What will happen from rare breath

It is about Buteyko, asthma and yoga.

Normal breathing for humans is anywhere from 10 to 20 per minute.

A rare breath is called 4 - 10 per minute.

For the last 200 years, yogic breathing techniques have been in use, and in the last 60 years, many have been fond of slow breathing according to the Buteyko method. People like this, but there seems to be no harm.

In normal breathing, we tighten the respiratory muscles, and the lungs are filled with air. This is a breath. Then we relax the muscles, and the lungs themselves passively exhale.

If by an effort of will to strain the diaphragm, inflating the abdomen, then you can breathe less frequently. That is, if you want to learn to breathe less often, then breathe with your belly.

And I repeat once again, when a person sticks out his stomach forward, then he inhales not with the abdominal press, but with the diaphragm.

The diaphragm is a kind of muscle dome inside our body, between the chest and abdomen. With the tension of the diaphragm, this dome descends, air is blown into the lungs, and the stomach bulges forward. That is, pushing the stomach forward, we do not strain the press, but the diaphragm, which is not visible from the outside.

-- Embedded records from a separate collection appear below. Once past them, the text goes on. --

theorem ev_writeBack {r : RingId} (h_hostMem : Part.hostMem ∈ L) (h_rings : Part.rings ∈ L) (h : Evolves L s t) :
    Evolves L s (State.writeBack t r) := by
  unfold State.writeBack
  try dsimp only
  repeat' first
    | with_reducible assumption
    | intro _
    | with_reducible apply ev_writeHost
    | with_reducible apply ev_modRing
    | split

theorem ev_dropFence {r : RingId} (h_host : Part.host ∈ L) (h_rings : Part.rings ∈ L) (h : Evolves L s t) :
    Evolves L s (State.dropFence t r) := by
  unfold State.dropFence
  try dsimp only
  repeat' first
    | with_reducible assumption
    | intro _
    | with_reducible apply ev_modHost
    | with_reducible apply ev_modRing
    | (show _ = true; first | assumption | rfl)

theorem ev_ringError {r : RingId} (h_regs : Part.regs ∈ L) (h_hostMem : Part.hostMem ∈ L) (h_host : Part.host ∈ L) (h_rings : Part.rings ∈ L) (h : Evolves L s t) :
    Evolves L s (State.ringError t r) := by
  unfold State.ringError
  try dsimp only
  repeat' first
    | with_reducible assumption
    | intro _
    | with_reducible apply ev_dropFence
    | with_reducible apply ev_modRing
    | with_reducible apply ev_writeBack
    | with_reducible apply ev_postRing
    | split

theorem ev_ringDisabled {r : RingId} (h_regs : Part.regs ∈ L) (h_hostMem : Part.hostMem ∈ L) (h_host : Part.host ∈ L) (h_rings : Part.rings ∈ L) (h : Evolves L s t) :
    Evolves L s (State.ringDisabled t r) := by
  unfold State.ringDisabled
  try dsimp only
  repeat' first
    | with_reducible assumption
    | intro _
    | with_reducible apply ev_modRing
    | with_reducible apply ev_writeBack
    | with_reducible apply ev_postRing
    | split

theorem ev_sendPending {f : Func} (h_host : Part.host ∈ L) (h : Evolves L s t) :
    Evolves L s (State.sendPending t f) := by
  unfold State.sendPending
  try dsimp only
  repeat' first
    | with_reducible assumption
    | intro _
    | with_reducible apply ev_setFn
    | with_reducible apply ev_modHost
    | exact fn_msix_wf (by assumption) _
    | (show sparseWf _ _ = true; rfl)
    | split
    | (show _ = true; first | assumption | rfl)

theorem ev_sendVector {f : Func} {v : Nat} (h_host : Part.host ∈ L) (h : Evolves L s t) :
    Evolves L s (State.sendVector t f v) := by
  unfold State.sendVector
  try dsimp only
  repeat' first
    | with_reducible assumption
    | intro _
    | with_reducible apply ev_setFn
    | with_reducible apply ev_modHost
    | exact fn_msix_wf (by assumption) _
    | (show sparseWf _ _ = true; rfl)
    | split
    | (show _ = true; first | assumption | rfl)

theorem ev_irqGoes {r : RingId} (h_hostMem : Part.hostMem ∈ L) (h_host : Part.host ∈ L) (h_rings : Part.rings ∈ L) (h : Evolves L s t) :
    Evolves L s (State.irqGoes t r) := by
  unfold State.irqGoes
  try dsimp only
  repeat' first
    | with_reducible assumption
    | intro _
    | with_reducible apply ev_writeBack
    | with_reducible apply ev_sendVector
    | with_reducible apply ev_modRing
    | split

theorem ev_sendIrq {r : RingId} (h_regs : Part.regs ∈ L) (h_hostMem : Part.hostMem ∈ L) (h_host : Part.host ∈ L) (h_rings : Part.rings ∈ L) (h_free : Part.free ∈ L) (h : Evolves L s t) :
    Evolves L s (State.sendIrq t r) := by
  unfold State.sendIrq
  try dsimp only
  repeat' first
    | with_reducible assumption
    | intro _
    | with_reducible apply ev_fetchAgain
    | with_reducible apply ev_touchHit
    | with_reducible apply ev_irqGoes
    | split

theorem ev_badBell {f : Func} (h_regs : Part.regs ∈ L) (h : Evolves L s t) :
    Evolves L s (State.badBell t f) := by
  unfold State.badBell
  try dsimp only
  repeat' first
    | with_reducible assumption
    | intro _
    | with_reducible apply ev_bump

theorem ev_takeIndex {r : RingId} {index : Word} (h_regs : Part.regs ∈ L) (h_hostMem : Part.hostMem ∈ L) (h_host : Part.host ∈ L) (h_rings : Part.rings ∈ L) (h : Evolves L s t) :
    Evolves L s (State.takeIndex t r index) := by
  unfold State.takeIndex
  try dsimp only
  repeat' first
    | with_reducible assumption
    | intro _
    | with_reducible apply ev_modRing
    | with_reducible apply ev_ringError
    | split

theorem ev_arm {r : RingId} (h_regs : Part.regs ∈ L) (h_hostMem : Part.hostMem ∈ L) (h_host : Part.host ∈ L) (h_rings : Part.rings ∈ L) (h_free : Part.free ∈ L) (h : Evolves L s t) :
    Evolves L s (State.arm t r) := by
  unfold State.arm
  try dsimp only
  repeat' first
    | with_reducible assumption
    | intro _
    | with_reducible apply ev_modRing
    | with_reducible apply ev_sendIrq

theorem ev_fetchCtx {r : RingId} {why : ReadFor} (h_host : Part.host ∈ L) (h : Evolves L s t) :
    Evolves L s (State.fetchCtx t r why) := by
  unfold State.fetchCtx
  try dsimp only
  repeat' first
    | with_reducible assumption
    | intro _
    | with_reducible apply ev_askRead

theorem ev_bellDisable {r : RingId} {index : Word} {arm : Bool} (h_regs : Part.regs ∈ L) (h_hostMem : Part.hostMem ∈ L) (h_host : Part.host ∈ L) (h_rings : Part.rings ∈ L) (h_free : Part.free ∈ L) (h : Evolves L s t) :
    Evolves L s (State.bellDisable t r index arm) := by
  unfold State.bellDisable
  try dsimp only
  repeat' first
    | with_reducible assumption
    | intro _
    | with_reducible apply ev_ringDisabled
    | with_reducible apply ev_takeIndex
    | with_reducible apply ev_arm
    | with_reducible apply ev_modRing
    | with_reducible apply ev_dropFence
    | with_reducible apply ev_modHost
    | with_reducible apply ev_writeBack
    | with_reducible apply ev_doIf
    | split
    | (show _ = true; first | assumption | rfl)

theorem ev_holdBell {r : RingId} {h_ : HeldBell} (h_rings : Part.rings ∈ L) (h : Evolves L s t) :
    Evolves L s (State.holdBell t r h_) := by
  unfold State.holdBell
  try dsimp only
  repeat' first
    | with_reducible assumption
    | intro _
    | with_reducible apply ev_modRing

theorem ev_bell {f : Func} {r : RingId} {index : Word} {enable : Bool} {disable : Bool} {reload : Bool} {arm : Bool} (h_regs : Part.regs ∈ L) (h_hostMem : Part.hostMem ∈ L) (h_host : Part.host ∈ L) (h_rings : Part.rings ∈ L) (h_free : Part.free ∈ L) (h : Evolves L s t) :
    Evolves L s (State.bell t f r index enable disable reload arm) := by
  unfold State.bell
  try dsimp only
  repeat' first
    | with_reducible assumption
    | intro _
    | with_reducible apply ev_badBell
    | with_reducible apply ev_modRing
    | with_reducible apply ev_countMiss
    | with_reducible apply ev_touch
    | with_reducible apply ev_fetchCtx
    | with_reducible apply ev_holdBell
    | with_reducible apply ev_fetchAgain
    | with_reducible apply ev_touchHit
    | with_reducible apply ev_bellDisable
    | with_reducible apply ev_takeIndex
    | with_reducible apply ev_arm
    | with_reducible apply ev_doIf
    | split

theorem ev_heldBell {r : RingId} {h_ : HeldBell} (h_regs : Part.regs ∈ L) (h_hostMem : Part.hostMem ∈ L) (h_host : Part.host ∈ L) (h_rings : Part.rings ∈ L) (h_free : Part.free ∈ L) (h : Evolves L s t) :
    Evolves L s (State.heldBell t r h_) := by
  unfold State.heldBell
  try dsimp only
  repeat' first
    | with_reducible assumption
    | intro _
    | with_reducible apply ev_bell
    | with_reducible apply ev_arm

theorem ev_releaseBells {r : RingId} {failed : Bool} (h_regs : Part.regs ∈ L) (h_hostMem : Part.hostMem ∈ L) (h_host : Part.host ∈ L) (h_rings : Part.rings ∈ L) (h_free : Part.free ∈ L) (h : Evolves L s t) :
    Evolves L s (State.releaseBells t r failed) := by
  unfold State.releaseBells
  try dsimp only
  repeat' first
    | with_reducible assumption
    | intro _
    | with_reducible apply ev_heldBell
    | with_reducible apply ev_ringError
    | with_reducible apply ev_modRing
    | with_reducible apply ev_forAll
    | split
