-- ==== Sys2Proof/Laws/EvFaults.lean ====
section
/-! SUPPORT. What each operation of Machine/Faults.lean may change, and that it keeps the invariant. -/

namespace Sys2Proof.Machine

variable {L : List Part} {s t : State}

theorem ev_queueChange {c : FmChange} (h_regs : Part.regs ∈ L) (h_flt : Part.flt ∈ L) (h : Evolves L s t) :
    Evolves L s (State.queueChange t c) := by
  unfold State.queueChange
  try dsimp only
  repeat' first
    | with_reducible assumption
    | intro _
    | with_reducible apply ev_modFlt
    | with_reducible apply ev_showPend
    | (show _ = true; first | assumption | rfl)
    | (rename_i hw; rw [Flt.wf_iff] at hw ⊢; refine ⟨?_, ?_, ?_⟩ <;> first | exact hw.1 | exact hw.2.1 | exact hw.2.2 | exact sparseWf_filter _ hw.1 | exact sparseWf_set _ _ hw.1 | exact Nat.zero_le _)

theorem ev_permanentEffect {d : Detect} (h_regs : Part.regs ∈ L) (h_crates : Part.crates ∈ L) (h_chans : Part.chans ∈ L) (h_chgs : Part.chgs ∈ L) (h_host : Part.host ∈ L) (h_hk : Part.hk ∈ L) (h_flt : Part.flt ∈ L) (h_free : Part.free ∈ L) (h : Evolves L s t) :
    Evolves L s (State.permanentEffect t d) := by
  unfold State.permanentEffect
  try dsimp only
  repeat' first
    | with_reducible assumption
    | intro _
    | with_reducible apply ev_queueChange
    | with_reducible apply ev_retire
    | with_reducible apply ev_modCrate
    | with_reducible apply ev_failChg
    | with_reducible apply ev_failMon
    | with_reducible apply ev_modHk
    | split
    | (show _ = true; first | assumption | rfl)

theorem ev_makePermanent {d : Detect} (h_regs : Part.regs ∈ L) (h_crates : Part.crates ∈ L) (h_chans : Part.chans ∈ L) (h_chgs : Part.chgs ∈ L) (h_host : Part.host ∈ L) (h_hk : Part.hk ∈ L) (h_flt : Part.flt ∈ L) (h_free : Part.free ∈ L) (h : Evolves L s t) :
    Evolves L s (State.makePermanent t d) := by
  unfold State.makePermanent
  try dsimp only
  repeat' first
    | with_reducible assumption
    | intro _
    | with_reducible apply ev_bump
    | with_reducible apply ev_log
    | with_reducible apply ev_modFlt
    | with_reducible apply ev_permanentEffect
    | (show _ = true; first | assumption | rfl)
    | (rename_i hw; rw [Flt.wf_iff] at hw ⊢; refine ⟨?_, ?_, ?_⟩ <;> first | exact hw.1 | exact hw.2.1 | exact hw.2.2 | exact sparseWf_filter _ hw.1 | exact sparseWf_set _ _ hw.1 | exact Nat.zero_le _)

theorem ev_strike {d : Detect} (h_regs : Part.regs ∈ L) (h_crates : Part.crates ∈ L) (h_chans : Part.chans ∈ L) (h_chgs : Part.chgs ∈ L) (h_host : Part.host ∈ L) (h_hk : Part.hk ∈ L) (h_flt : Part.flt ∈ L) (h_free : Part.free ∈ L) (h : Evolves L s t) :
    Evolves L s (State.strike t d) := by
  unfold State.strike
  try dsimp only
  repeat' first
    | with_reducible assumption
    | intro _
    | with_reducible apply ev_modFlt
    | with_reducible apply ev_bump
    | with_reducible apply ev_makePermanent
    | with_reducible apply ev_log
    | split
    | (show _ = true; first | assumption | rfl)
    | (rename_i hw; rw [Flt.wf_iff] at hw ⊢; refine ⟨?_, ?_, ?_⟩ <;> first | exact hw.1 | exact hw.2.1 | exact hw.2.2 | exact sparseWf_filter _ hw.1 | exact sparseWf_set _ _ hw.1 | exact Nat.zero_le _)

theorem ev_clearLog (h_regs : Part.regs ∈ L) (h_flt : Part.flt ∈ L) (h : Evolves L s t) :
    Evolves L s (State.clearLog t) := by
  unfold State.clearLog
  try dsimp only
  repeat' first
    | with_reducible assumption
    | intro _
    | with_reducible apply ev_modFlt
    | with_reducible apply ev_put
    | with_reducible apply ev_setReg
    | (show _ = true; first | assumption | rfl)
    | (rename_i hw; rw [Flt.wf_iff] at hw ⊢; refine ⟨?_, ?_, ?_⟩ <;> first | exact hw.1 | exact hw.2.1 | exact hw.2.2 | exact sparseWf_filter _ hw.1 | exact sparseWf_set _ _ hw.1 | exact Nat.zero_le _)

theorem ev_fltCtlWrite {q : Src} {value : Word} (h_regs : Part.regs ∈ L) (h_host : Part.host ∈ L) (h_flt : Part.flt ∈ L) (h : Evolves L s t) :
    Evolves L s (State.fltCtlWrite t q value) := by
  unfold State.fltCtlWrite
  try dsimp only
  repeat' first
    | with_reducible assumption
    | intro _
    | with_reducible apply ev_refuseWrite
    | with_reducible apply ev_clearLog
    | with_reducible apply ev_doIf
    | split

theorem ev_logSelect {q : Src} {value : Word} (h_reqs : Part.reqs ∈ L) (h : Evolves L s t) :
    Evolves L s (State.logSelect t q value) := by
  unfold State.logSelect
  try dsimp only
  repeat' first
    | with_reducible assumption
    | intro _
    | with_reducible apply ev_modReq

theorem ev_logRead {q : Src} (h_reqs : Part.reqs ∈ L) (h : Evolves L s t) :
    Evolves L s (State.logRead t q) := by
  unfold State.logRead
  try dsimp only
  repeat' first
    | with_reducible assumption
    | intro _
    | with_reducible apply ev_modReq

end Sys2Proof.Machine
end

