-- ==== Sys2Proof/Laws/EvSafetyBlock.lean ====
section
/-! SUPPORT. What each operation of Machine/SafetyBlock.lean may change, and that it keeps the invariant. -/

namespace Sys2Proof.Machine

variable {L : List Part} {s t : State}

theorem ev_report {typ : Nat} (h_regs : Part.regs ∈ L) (h_host : Part.host ∈ L) (h_saf : Part.saf ∈ L) (h : Evolves L s t) :
    Evolves L s (State.report t typ) := by
  unfold State.report
  try dsimp only
  repeat' first
    | with_reducible assumption
    | intro _
    | with_reducible apply ev_modSaf
    | with_reducible apply ev_sendFabric
    | with_reducible apply ev_doIf
    | (show _ = true; first | assumption | rfl)
    | (rename_i hw; rw [Saf.wf_iff] at hw ⊢; obtain ⟨wa, wb, wc, wd, we, wg⟩ := hw; refine ⟨?_, ?_, ?_, ?_, ?_, ?_⟩ <;> first | assumption | rfl | (exact sparseWf_set _ _ (by assumption)))

theorem ev_tickReport (h_regs : Part.regs ∈ L) (h_host : Part.host ∈ L) (h_saf : Part.saf ∈ L) (h : Evolves L s t) :
    Evolves L s (State.tickReport t) := by
  unfold State.tickReport
  try dsimp only
  repeat' first
    | with_reducible assumption
    | intro _
    | with_reducible apply ev_report
    | with_reducible apply ev_modSaf
    | with_reducible apply ev_doIf
    | (show _ = true; first | assumption | rfl)
    | (rename_i hw; rw [Saf.wf_iff] at hw ⊢; obtain ⟨wa, wb, wc, wd, we, wg⟩ := hw; refine ⟨?_, ?_, ?_, ?_, ?_, ?_⟩ <;> first | assumption | rfl | (exact sparseWf_set _ _ (by assumption)))

theorem ev_tickDeadlines {late : List Nat} (h_regs : Part.regs ∈ L) (h_host : Part.host ∈ L) (h_saf : Part.saf ∈ L) (h_flt : Part.flt ∈ L) (h_free : Part.free ∈ L) (h : Evolves L s t) :
    Evolves L s (State.tickDeadlines t late) := by
  unfold State.tickDeadlines
  try dsimp only
  repeat' first
    | with_reducible assumption
    | intro _
    | with_reducible apply ev_pairFault
    | with_reducible apply ev_tickTimeout
    | with_reducible apply ev_forAll

theorem ev_safetyTick (h_regs : Part.regs ∈ L) (h_host : Part.host ∈ L) (h_saf : Part.saf ∈ L) (h_flt : Part.flt ∈ L) (h_free : Part.free ∈ L) (h : Evolves L s t) :
    Evolves L s (State.safetyTick t) := by
  unfold State.safetyTick
  try dsimp only
  repeat' first
    | with_reducible assumption
    | intro _
    | with_reducible apply ev_wrapInc
    | with_reducible apply ev_tickPairs
    | with_reducible apply ev_tickZones
    | with_reducible apply ev_tickDeadlines
    | with_reducible apply ev_formDemands
    | with_reducible apply ev_driveDemands
    | with_reducible apply ev_tickReport

theorem ev_internalFault {code : Nat} (h_regs : Part.regs ∈ L) (h_host : Part.host ∈ L) (h_saf : Part.saf ∈ L) (h_flt : Part.flt ∈ L) (h : Evolves L s t) :
    Evolves L s (State.internalFault t code) := by
  unfold State.internalFault
  try dsimp only
  repeat' first
    | with_reducible assumption
    | intro _
    | with_reducible apply ev_put
    | with_reducible apply ev_allOff
    | with_reducible apply ev_safEvent
    | with_reducible apply ev_log
    | with_reducible apply ev_doIf

theorem ev_diagnosticFails {d : Diagnostic} (h_regs : Part.regs ∈ L) (h_host : Part.host ∈ L) (h_saf : Part.saf ∈ L) (h_flt : Part.flt ∈ L) (h : Evolves L s t) :
    Evolves L s (State.diagnosticFails t d) := by
  unfold State.diagnosticFails
  try dsimp only
  repeat' first
    | with_reducible assumption
    | intro _
    | with_reducible apply ev_putB
    | with_reducible apply ev_internalFault
    | with_reducible apply ev_doIf

theorem ev_startUp (h_regs : Part.regs ∈ L) (h_saf : Part.saf ∈ L) (h : Evolves L s t) :
    Evolves L s (State.startUp t) := by
  unfold State.startUp
  try dsimp only
  repeat' first
    | with_reducible assumption
    | intro _
    | with_reducible apply ev_startPairs
    | with_reducible apply ev_startZones

theorem ev_configEvent {abandoned : Bool} (h_regs : Part.regs ∈ L) (h_host : Part.host ∈ L) (h_saf : Part.saf ∈ L) (h : Evolves L s t) :
    Evolves L s (State.configEvent t abandoned) := by
  unfold State.configEvent
  try dsimp only
  repeat' first
    | with_reducible assumption
    | intro _
    | with_reducible apply ev_safEvent

theorem ev_cstat {v : Nat} (h_regs : Part.regs ∈ L) (h_host : Part.host ∈ L) (h_saf : Part.saf ∈ L) (h : Evolves L s t) :
    Evolves L s (State.cstat t v) := by
  unfold State.cstat
  try dsimp only
  repeat' first
    | with_reducible assumption
    | intro _
    | with_reducible apply ev_put
    | with_reducible apply ev_configEvent

theorem ev_enterConfig {q : Src} (h_regs : Part.regs ∈ L) (h_host : Part.host ∈ L) (h_saf : Part.saf ∈ L) (h : Evolves L s t) :
    Evolves L s (State.enterConfig t q) := by
  unfold State.enterConfig
  try dsimp only
  repeat' first
    | with_reducible assumption
    | intro _
    | with_reducible apply ev_cstat
    | with_reducible apply ev_put
    | with_reducible apply ev_allOff
    | with_reducible apply ev_modSaf
    | split
    | (show _ = true; first | assumption | rfl)
    | (rename_i hw; rw [Saf.wf_iff] at hw ⊢; obtain ⟨wa, wb, wc, wd, we, wg⟩ := hw; refine ⟨?_, ?_, ?_, ?_, ?_, ?_⟩ <;> first | assumption | rfl | (exact sparseWf_set _ _ (by assumption)))

theorem ev_unlockKey {q : Src} {key : Nat} (h_regs : Part.regs ∈ L) (h_host : Part.host ∈ L) (h_saf : Part.saf ∈ L) (h : Evolves L s t) :
    Evolves L s (State.unlockKey t q key) := by
  unfold State.unlockKey
  try dsimp only
  repeat' first
    | with_reducible assumption
    | intro _
    | with_reducible apply ev_modSaf
    | with_reducible apply ev_enterConfig
    | with_reducible apply ev_doIf
    | split
    | (show _ = true; first | assumption | rfl)
    | (rename_i hw; rw [Saf.wf_iff] at hw ⊢; obtain ⟨wa, wb, wc, wd, we, wg⟩ := hw; refine ⟨?_, ?_, ?_, ?_, ?_, ?_⟩ <;> first | assumption | rfl | (exact sparseWf_set _ _ (by assumption)))

theorem ev_leaveConfig (h_regs : Part.regs ∈ L) (h_saf : Part.saf ∈ L) (h : Evolves L s t) :
    Evolves L s (State.leaveConfig t) := by
  unfold State.leaveConfig
  try dsimp only
  repeat' first
    | with_reducible assumption
    | intro _
    | with_reducible apply ev_put
    | with_reducible apply ev_startUp
    | split

theorem ev_abandonConfig (h_regs : Part.regs ∈ L) (h_host : Part.host ∈ L) (h_saf : Part.saf ∈ L) (h : Evolves L s t) :
    Evolves L s (State.abandonConfig t) := by
  unfold State.abandonConfig
  try dsimp only
  repeat' first
    | with_reducible assumption
    | intro _
    | with_reducible apply ev_leaveConfig
    | with_reducible apply ev_configEvent
    | with_reducible apply ev_doIf

theorem ev_activate {m : Sparse Word} {crc : Word} {src : Bool} (h_regs : Part.regs ∈ L) (h_saf : Part.saf ∈ L) (hm : t.saf.wf = true → sparseWf resetWord m = true) (h : Evolves L s t) :
    Evolves L s (State.activate t m crc src) := by
  unfold State.activate
  refine ev_putB h_regs (ev_putB h_regs (ev_setReg h_regs (ev_withSaf h_saf (fun w => ?_) h)))
  have hm := hm w
  rw [Saf.wf_iff] at w ⊢
  exact ⟨hm, w.2⟩

theorem ev_commitSet {crc : Word} (h_regs : Part.regs ∈ L) (h_host : Part.host ∈ L) (h_saf : Part.saf ∈ L) (h : Evolves L s t) :
    Evolves L s (State.commitSet t crc) := by
  unfold State.commitSet
  dsimp only
  split
  · exact h
  split
  · exact ev_cstat h_regs h_host h_saf h
  split
  · exact ev_cstat h_regs h_host h_saf h
  · exact ev_cstat h_regs h_host h_saf (ev_leaveConfig h_regs h_saf (ev_activate h_regs h_saf (fun w => (Saf.wf_iff.1 w).2.1) h))

theorem ev_otpKey {q : Src} {key : Nat} (h_saf : Part.saf ∈ L) (h : Evolves L s t) :
    Evolves L s (State.otpKey t q key) := by
  unfold State.otpKey
  try dsimp only
  repeat' first
    | with_reducible assumption
    | intro _
    | with_reducible apply ev_modSaf
    | split
    | (show _ = true; first | assumption | rfl)
    | (rename_i hw; rw [Saf.wf_iff] at hw ⊢; obtain ⟨wa, wb, wc, wd, we, wg⟩ := hw; refine ⟨?_, ?_, ?_, ?_, ?_, ?_⟩ <;> first | assumption | rfl | (exact sparseWf_set _ _ (by assumption)))

theorem ev_loadSet (h_regs : Part.regs ∈ L) (h_host : Part.host ∈ L) (h_saf : Part.saf ∈ L) (h_flt : Part.flt ∈ L) (h : Evolves L s t) :
    Evolves L s (State.loadSet t) := by
  unfold State.loadSet
  split
  · exact ev_put h_regs h
  · split
    · exact ev_startUp h_regs h_saf (ev_put h_regs (ev_put h_regs (ev_activate h_regs h_saf
        (fun _ => sparseWf_foldl (dflt := resetWord) _ (fun p : Nat × Word => p.1) (fun p => p.2) rfl) h)))
    · exact ev_log h_regs h_host h_flt (ev_put h_regs (ev_put h_regs h))

end Sys2Proof.Machine
end

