-- ==== Sys2Proof/Laws/ExCommands.lean ====
section
/-! SUPPORT. What each command of Machine/Commands.lean may change, and that it keeps the invariant. -/

namespace Sys2Proof.Machine

variable {L : List Part} {s t : State}

theorem ev_execDescriptorFetch (h_regs : Part.regs ∈ L) (h_hostMem : Part.hostMem ∈ L) (h_host : Part.host ∈ L) (h_rings : Part.rings ∈ L) (h_free : Part.free ∈ L) (hx : execDescriptorFetch s = .next t) :
    Evolves L s t := by
  have h : Evolves L s s := ev_refl
  simp only [execDescriptorFetch, Host.Outcome.next.injEq] at hx
  subst hx
  repeat' first
    | with_reducible assumption
    | intro _
    | with_reducible apply ev_fetchAgain
    | with_reducible apply ev_modRing
    | with_reducible apply ev_acceptDescr
    | with_reducible apply ev_touchHit
    | with_reducible apply ev_modHost
    | with_reducible apply ev_askRead
    | with_reducible apply ev_doIf
    | split
    | (show _ = true; first | assumption | rfl)

theorem ev_execHostReadCompletion {reply : ReadReply} (h_regs : Part.regs ∈ L) (h_hostMem : Part.hostMem ∈ L) (h_host : Part.host ∈ L) (h_rings : Part.rings ∈ L) (h_free : Part.free ∈ L) (hx : execHostReadCompletion reply s = .next t) :
    Evolves L s t := by
  have h : Evolves L s s := ev_refl
  simp only [execHostReadCompletion, Host.Outcome.next.injEq] at hx
  subst hx
  repeat' first
    | with_reducible assumption
    | intro _
    | with_reducible apply ev_dropRead
    | with_reducible apply ev_readData
    | with_reducible apply ev_noteAer
    | with_reducible apply ev_readFails
    | with_reducible apply ev_doIf
    | split

theorem ev_execCompletionTimeout (h_regs : Part.regs ∈ L) (h_hostMem : Part.hostMem ∈ L) (h_host : Part.host ∈ L) (h_rings : Part.rings ∈ L) (h_flt : Part.flt ∈ L) (h_free : Part.free ∈ L) (hx : execCompletionTimeout s = .next t) :
    Evolves L s t := by
  have h : Evolves L s s := ev_refl
  simp only [execCompletionTimeout, Host.Outcome.next.injEq] at hx
  subst hx
  repeat' first
    | with_reducible assumption
    | intro _
    | with_reducible apply ev_dropRead
    | with_reducible apply ev_noteAer
    | with_reducible apply ev_bump
    | with_reducible apply ev_readFails
    | with_reducible apply ev_detect
    | with_reducible apply ev_doIf
    | split

theorem ev_execNop {ref : CmdRef} (h_host : Part.host ∈ L) (hx : execNop ref s = .next t) :
    Evolves L s t := by
  have h : Evolves L s s := ev_refl
  simp only [execNop, Host.Outcome.next.injEq] at hx
  subst hx
  repeat' first
    | with_reducible assumption
    | intro _
    | with_reducible apply ev_complete
    | with_reducible apply ev_doIf
    | split

theorem ev_execFence {ref : CmdRef} (h_regs : Part.regs ∈ L) (h_hostMem : Part.hostMem ∈ L) (h_host : Part.host ∈ L) (h_rings : Part.rings ∈ L) (h_free : Part.free ∈ L) (hx : execFence ref s = .next t) :
    Evolves L s t := by
  have h : Evolves L s s := ev_refl
  simp only [execFence, Host.Outcome.next.injEq] at hx
  subst hx
  repeat' first
    | with_reducible assumption
    | intro _
    | with_reducible apply ev_fetchAgain
    | with_reducible apply ev_touchHit
    | with_reducible apply ev_takeDescr
    | with_reducible apply ev_fail
    | with_reducible apply ev_doIf
    | split

theorem ev_execCompletionWrite (h_regs : Part.regs ∈ L) (h_hostMem : Part.hostMem ∈ L) (h_host : Part.host ∈ L) (h_rings : Part.rings ∈ L) (h_free : Part.free ∈ L) (hx : execCompletionWrite s = .next t) :
    Evolves L s t := by
  have h : Evolves L s s := ev_refl
  simp only [execCompletionWrite, Host.Outcome.next.injEq] at hx
  subst hx
  repeat' first
    | with_reducible assumption
    | intro _
    | with_reducible apply ev_modHost
    | with_reducible apply ev_fetchAgain
    | with_reducible apply ev_bump
    | with_reducible apply ev_put
    | with_reducible apply ev_modRing
    | with_reducible apply ev_touchHit
    | with_reducible apply ev_ringWrite
    | with_reducible apply ev_doIf
    | split
    | (show _ = true; first | assumption | rfl)

end Sys2Proof.Machine
end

Usually, if we try to breathe too rarely, the level of carbon dioxide in our blood rises. This is picked up by special sensors in our head, and the brain makes us breathe more often. With practice, you can slightly change the calibration of the sensors and breathe less frequently.

Dead space

If we breathe too often, then a significant part of the air in our lungs will simply sway in place without any benefit. If you breathe less often, then this meaningless dead space decreases, the lungs expand better, and the efficiency of breathing increases.

Heart and blood pressure

With deep diaphragmatic breathing, more venous blood is pumped to the heart.

The fact is that the heart is screwed to the diaphragm, and if the diaphragm is raised and lowered vigorously, this adds power to the heart.

As we inhale, our lungs pump more blood into the chest, and our heart needs to pump out this blood quickly. Therefore, on inhalation, the pulse is more frequent, and on exhalation, less often. Because of this, sinus arrhythmias, that is, fluctuations in the heart rate associated with breathing, are often obtained on the cardiogram.

All of these miraculous changes in our body are best seen at a respiration rate of about 6 per minute.

Vagus

This is the vagus nerve. It regulates our internal organs in a calm state. It slows down the heart, soothes the nerves and all that.

If you regularly practice slow diaphragmatic breathing for three months, then the tone of the vagus nerve increases.

All meditations and yoga with slow or strange breathing affect our body just through the vagus.

It is believed that sinus respiratory arrhythmia is associated precisely with the action of the vagus nerve on the heart.

What is the use of this

Well, it looks like if you breathe 6-10 times a minute, then there will be no harm to the body. There will probably not be much benefit either.

Buteyko is remembered more often with his asthma treatment. While it was all kept on pure enthusiasm, it seemed to everyone that there was some benefit.

Even ten years ago, the Buteyko technique was actively used all over the world. Many swore that asthma was subsiding, asthmatics were using less medication, and so on.

Then they began to say that asthmatics feel better, but somehow objectively spirometry or some other instrument fails to reveal any improvement.

In addition, it was somehow not possible to theoretically substantiate a cure for inflammation in the bronchi by slow breathing.

Well, as they say, there are no miracles in the world. Somewhere in 2019, the attitude towards the Buteyko method changed. Scientific studies have shown that asthmatics do not refuse medications. Pragmatic Western doctors realized that if the technique does not bring economic benefits, then something is wrong with it. Therefore, the technique was deleted.

I do not know what the trick is, but it seems that the Buteyko technique rather calms asthmatics, and they complain less often. Slow breathing does not affect asthma itself.

But again, if you really want to, then usually there is no harm from breathing with a frequency of 6-10 per minute. So have fun.

But please don't give up your medications. Otherwise, instead of bronchial asthma, you will have irreversible COPD.